Karena maraknya pinjol ilegal yang membuat warga resah, polri akan menyikat habis pelakunya. 

Saat ini, Badan Reserse Kriminal (Bareskrim) Polri tengah membidik sejumlah penyedia layanan pinjol ilegal yang tak terdaftar di Otoritas Jasa Keuangan (OJK). 

Hal ini dilakukan sebagai respon dari maraknya masyarakat yang dirugikan oleh kerja-kerja pinjol yang memberatkan nasabah.

Saking bikin resahnya, Polri bahkan mengibaratkan kegiatan pinjol ilegal tersebut seperti preman yang meresahkan masyarakat.

“Sama seperti disampaikan kemarin, kasus preman, ini kasus pinjaman online (pinjol) pun juga meresahkan masyarakat,” kata Wadir Tipideksus Kombes Whisnu Hermawan Februanto dikutip dari CNN Indonesia.

Kata Whisnu, Kepala Badan Reserse Kriminal (Kabareskrim) Polri Komisaris Jenderal Agus Andrianto bahkan sampai meneken surat telegram kepada jajaran kepolisian di daerah untuk segera menangani perkara-perkara pinjol di daerah. Whisnu, mengutip data OJK, menyatakan sampai saat ini ada sekitar 3.000 pinjol yang tak terdaftar.

Macam-macam Teror dari Pinjaman Online Ilegal

Kasus-kasus pinjol seringkali meresahkan masyarakat lantaran korban-korbannya kerap mendapat teror oleh penagihnya alias debt collector. Beberapa kasus, para penagih menyebarkan informasi peminjam kepada kerabat-kerabatnya tanpa persetujuan.

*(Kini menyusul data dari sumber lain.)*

/-- A legal SET and a legal GET of the same field after it complete. -/
theorem exec_set_get_of_legalField {buf : BufId} {n m : Nibble} {start bc : Operand} {s : State}
    (hset : legalField buf n.toNat start.toNat bc.toNat s) (hget : legalField buf m.toNat start.toNat bc.toNat s) :
    exec (.set buf n start bc) s = .next (setField buf start.toNat bc.toNat s) ∧
      exec (.get buf m start bc) (setField buf start.toNat bc.toNat s) =
        .next (getField buf start.toNat bc.toNat (setField buf start.toNat bc.toNat s)) :=
  ⟨exec_set_eq_setField hset, exec_get_eq_getField (legalField_of_bufLen_eq (setField_bufLen _ _ _ _) hget)⟩

/-- Settles O30: GET reads back the bits SET wrote, 0 beside them, and neither touches a bit outside the field. -/
theorem roundTripExact : Obligations.RoundTripExact := by
  unfold Obligations.RoundTripExact
  intro buf n m start bc s hn hm
  obtain ⟨hset, hget⟩ := exec_set_get_of_legalField hn hm
  refine ⟨_, _, hset, hget, fun q hq => getField_setField_bitAt_acc buf _ s (pad_add_le_of_legalField hn) hq,
    fun p hout => ?_⟩
  rw [getField_bitAt_buffer, setField_bitAt_buffer, if_neg (hout ·.2)]

/-- Settles O31: `canon_bc` of a canonical `ACC` is that `ACC`. -/
theorem roundTripCanonical : Obligations.RoundTripCanonical := by
  unfold Obligations.RoundTripCanonical
  intro buf n m start bc s hn hm hcanonical
  obtain ⟨hset, hget⟩ := exec_set_get_of_legalField hn hm
  refine ⟨_, _, hset, hget, acc_ext fun q hq => ?_⟩
  rw [getField_setField_bitAt_acc buf _ s (pad_add_le_of_legalField hn) hq, canonBit_of_canonical hcanonical hq]

/-! ## Disjoint fields (rule R73) -/

/-- Settles O32: a SET keeps every bit outside its range, so the bits a GET of the other field reads. -/
theorem setLeavesDisjointField : Obligations.SetLeavesDisjointField := by
  unfold Obligations.SetLeavesDisjointField
  intro buf nA nB startA bcA startB bcB s hA hB hdisjoint
  have hget := exec_get_eq_getField (legalField_of_bufLen_eq (setField_bufLen buf startA.toNat bcA.toNat s) hB)
  refine ⟨_, _, _, exec_set_eq_setField hA, hget, exec_get_eq_getField hB,
    getField_acc_congr (pad_add_le_of_legalField hB) fun k hk => ?_, fun p hout => ?_, fun id p hid => ?_⟩
  · rw [setField_bitAt_buffer, if_neg (by omega)]
  · rw [setField_bitAt_buffer, if_neg (hout ·.2)]
  · rw [setField_bitAt_buffer, if_neg (hid ·.1)]

/-! ## A field read and written back (rule R74) -/

/-- GET then SET of one field leaves every bit of every buffer as it was. -/
theorem setField_getField_bitAt_buffer (buf : BufId) (start : Nat) {bc : Nat} (s : State) (hfit : pad bc + bc ≤ 64)
    (id : BufId) (p : Nat) :
    (setField buf start bc (getField buf start bc s)).bitAt (.buffer id) p = s.bitAt (.buffer id) p := by
  rw [setField_bitAt_buffer]
  split
  next hin =>
    obtain ⟨rfl, hlo, hhi⟩ := hin
    have hfield : inField bc (pad bc + (p - start)) = true := inField_eq_true.mpr ⟨by omega, by omega⟩
    rw [getField_bitAt_acc id start s hfit (by omega), hfield, Bool.true_and, Nat.add_sub_cancel_left,
      Nat.add_sub_cancel' hlo]
  next => rw [getField_bitAt_buffer]

/-- Settles O33: SET writes the bits GET read to where they came from. -/
theorem reverseRoundTrip : Obligations.ReverseRoundTrip := by
  unfold Obligations.ReverseRoundTrip
  intro buf n m start bc s hn hm
  have hset := exec_set_eq_setField (legalField_of_bufLen_eq (getField_bufLen buf start.toNat bc.toNat s) hm)
  exact ⟨_, _, exec_get_eq_getField hn, hset, fun id k => byteAt_eq_of_bits fun i _ =>
    setField_getField_bitAt_buffer buf _ s (pad_add_le_of_legalField hn) id _⟩

/-! ## Two SETs (rule R76) -/

/-- A second SET of one field, with the same `ACC`, writes what the first wrote. -/
theorem setField_setField_bitAt_buffer (buf : BufId) (start bc : Nat) (s : State) (id : BufId) (p : Nat) :
    (setField buf start bc (setField buf start bc s)).bitAt (.buffer id) p =
      (setField buf start bc s).bitAt (.buffer id) p := by
  rw [setField_bitAt_buffer buf start bc (setField buf start bc s)]
  split
  next hin => rw [setField_bitAt_buffer, if_pos hin, setField_bitAt_acc]
  next => rfl

/-- The accessor bits are those of the array the host put there. -/
theorem bitAt_acc_with_acc (s s' : State) (a : Vector Byte 8) (q : Nat) :
    { s with acc := a }.bitAt .acc q = { s' with acc := a }.bitAt .acc q := rfl

theorem bitAt_buffer_with_acc (s : State) (a : Vector Byte 8) (id : BufId) (p : Nat) :
    { s with acc := a }.bitAt (.buffer id) p = s.bitAt (.buffer id) p := rfl

/-- SETs of fields that share no bit, each with its own `ACC`, leave the same bits in either order. -/
theorem setField_comm_bitAt_buffer {bufA bufB : BufId} {startA bcA startB bcB : Nat} (a b : Vector Byte 8) (s : State)
    (hdisjoint : bufA ≠ bufB ∨ startA + bcA ≤ startB ∨ startB + bcB ≤ startA) (id : BufId) (p : Nat) :
    (setField bufB startB bcB { setField bufA startA bcA { s with acc := a } with acc := b }).bitAt (.buffer id) p =
      (setField bufA startA bcA { setField bufB startB bcB { s with acc := b } with acc := a }).bitAt (.buffer id) p := by
  simp only [setField_bitAt_buffer, bitAt_buffer_with_acc]
  by_cases hA : id = bufA ∧ startA ≤ p ∧ p < startA + bcA
  · have hB : ¬ (id = bufB ∧ startB ≤ p ∧ p < startB + bcB) := by
      rintro ⟨hid, hlo, hhi⟩
      rcases hdisjoint with hne | hrange
      · exact hne (hA.1.symm.trans hid)
      · omega
    rw [if_pos hA, if_pos hA, if_neg hB]
    exact bitAt_acc_with_acc _ _ a _
  · rw [if_neg hA, if_neg hA]
    split
    next => exact bitAt_acc_with_acc _ _ b _
    next => rfl

/-- Settles O35: a SET again writes the same bits, and two disjoint SETs each write bits the other leaves alone. -/
theorem setsIdempotentAndCommute : Obligations.SetsIdempotentAndCommute := by
  unfold Obligations.SetsIdempotentAndCommute
  refine ⟨fun buf n start bc s h => ?_, fun bufA bufB nA nB startA bcA startB bcB a b s hA hB hdisjoint => ?_⟩
  · have hagain := exec_set_eq_setField (legalField_of_bufLen_eq (setField_bufLen buf start.toNat bc.toNat s) h)
    exact ⟨_, _, exec_set_eq_setField h, hagain, fun id k => byteAt_eq_of_bits fun i _ =>
      setField_setField_bitAt_buffer buf _ _ s id _⟩
  · have hlenA := setField_bufLen bufA startA.toNat bcA.toNat { s with acc := a }
    have hlenB := setField_bufLen bufB startB.toNat bcB.toNat { s with acc := b }
    exact ⟨_, _, _, _, exec_set_eq_setField (legalField_of_bufLen_eq rfl hA),
      exec_set_eq_setField (legalField_of_bufLen_eq hlenA hB),
      exec_set_eq_setField (legalField_of_bufLen_eq rfl hB),
      exec_set_eq_setField (legalField_of_bufLen_eq hlenB hA), fun id k => byteAt_eq_of_bits fun i _ =>
        setField_comm_bitAt_buffer a b s hdisjoint id _⟩

/-! ## The accessor count (rule R77) -/

/-- Settles O36: what a legal GET or SET leaves has no accessor count in it; one too small raises INVALID_WIDTH. -/
theorem accessorCountDoesNotMatter : Obligations.AccessorCountDoesNotMatter := by
  unfold Obligations.AccessorCountDoesNotMatter
  intro buf n m start bc s hn
  refine ⟨fun hm => ?_, fun hwidth => ?_⟩
  · exact ⟨_, _, exec_get_eq_getField hn, exec_get_eq_getField hm, exec_set_eq_setField hn, exec_set_eq_setField hm⟩
  · obtain ⟨hget, hset⟩ := exec_field_of_width_lt hwidth
    exact ⟨_, _, hget, rfl, rfl, hset, rfl, rfl⟩

end Sys2Proof.Machine
end

section
/-! Which integers a field reads back as they were written (rules R9, R10, R75). -/

namespace Sys2Proof.Machine

/-! ## The integer whose canonical part is read back (rule R75) -/

/-- `V'` of rule R75: `v` without the bits from byte `L(bc)` on and without the top `pad(bc)` bits of byte 0. -/
def canonInteger (bc v : Nat) : Nat :=
  v % 2 ^ (8 * fieldBytes bc) - v % 256 / 2 ^ (8 - pad bc) * 2 ^ (8 - pad bc)

theorem fieldBytes_pos {bc : Nat} (h : 1 ≤ bc) : 1 ≤ fieldBytes bc := by
  rw [fieldBytes]; omega

/-- Byte 0 of `v` survives the reduction to the field's bytes. -/
theorem mod_fieldBytes_mod_256 {bc : Nat} (h : 1 ≤ bc) (v : Nat) : v % 2 ^ (8 * fieldBytes bc) % 256 = v % 256 :=
  Nat.mod_mod_of_dvd v (pow_dvd_pow 2 (show 8 ≤ 8 * fieldBytes bc from by have := fieldBytes_pos h; omega))

theorem canonInteger_le (bc v : Nat) : canonInteger bc v ≤ v :=
  (Nat.sub_le _ _).trans (Nat.mod_le v _)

Salah satu kasus yang diungkap Bareskrim ialah perusahaan Rp Cepat yang diduga dikendalikan oleh WN China. Perusahaan ini mengambil data pribadi secara ilegal.

Dalam perkara ini, para tersangka dijerat Pasal 30 Jo Pasal 46 dan/atau Pasal 32 Jo Pasal 48 UU Nomor 19 Tahun 2016 Tentang ITE dan/atau Pasal 62 ayat (1) Jo Pasal 8 ayat (1) huruf f UU Nomor 8 Tahun 1999 tentang Perlindungan Konsumen.

Mereka juga dijerat dan/atau Pasal 378 KUHP dan/atau Pasal 3 atau Pasal 4 atau Pasal 5 atau Pasal 6 atau Pasal 10 UU Nomor 8 Tahun 2010 tentang Pencegahan dan Pemberantasan TPPU.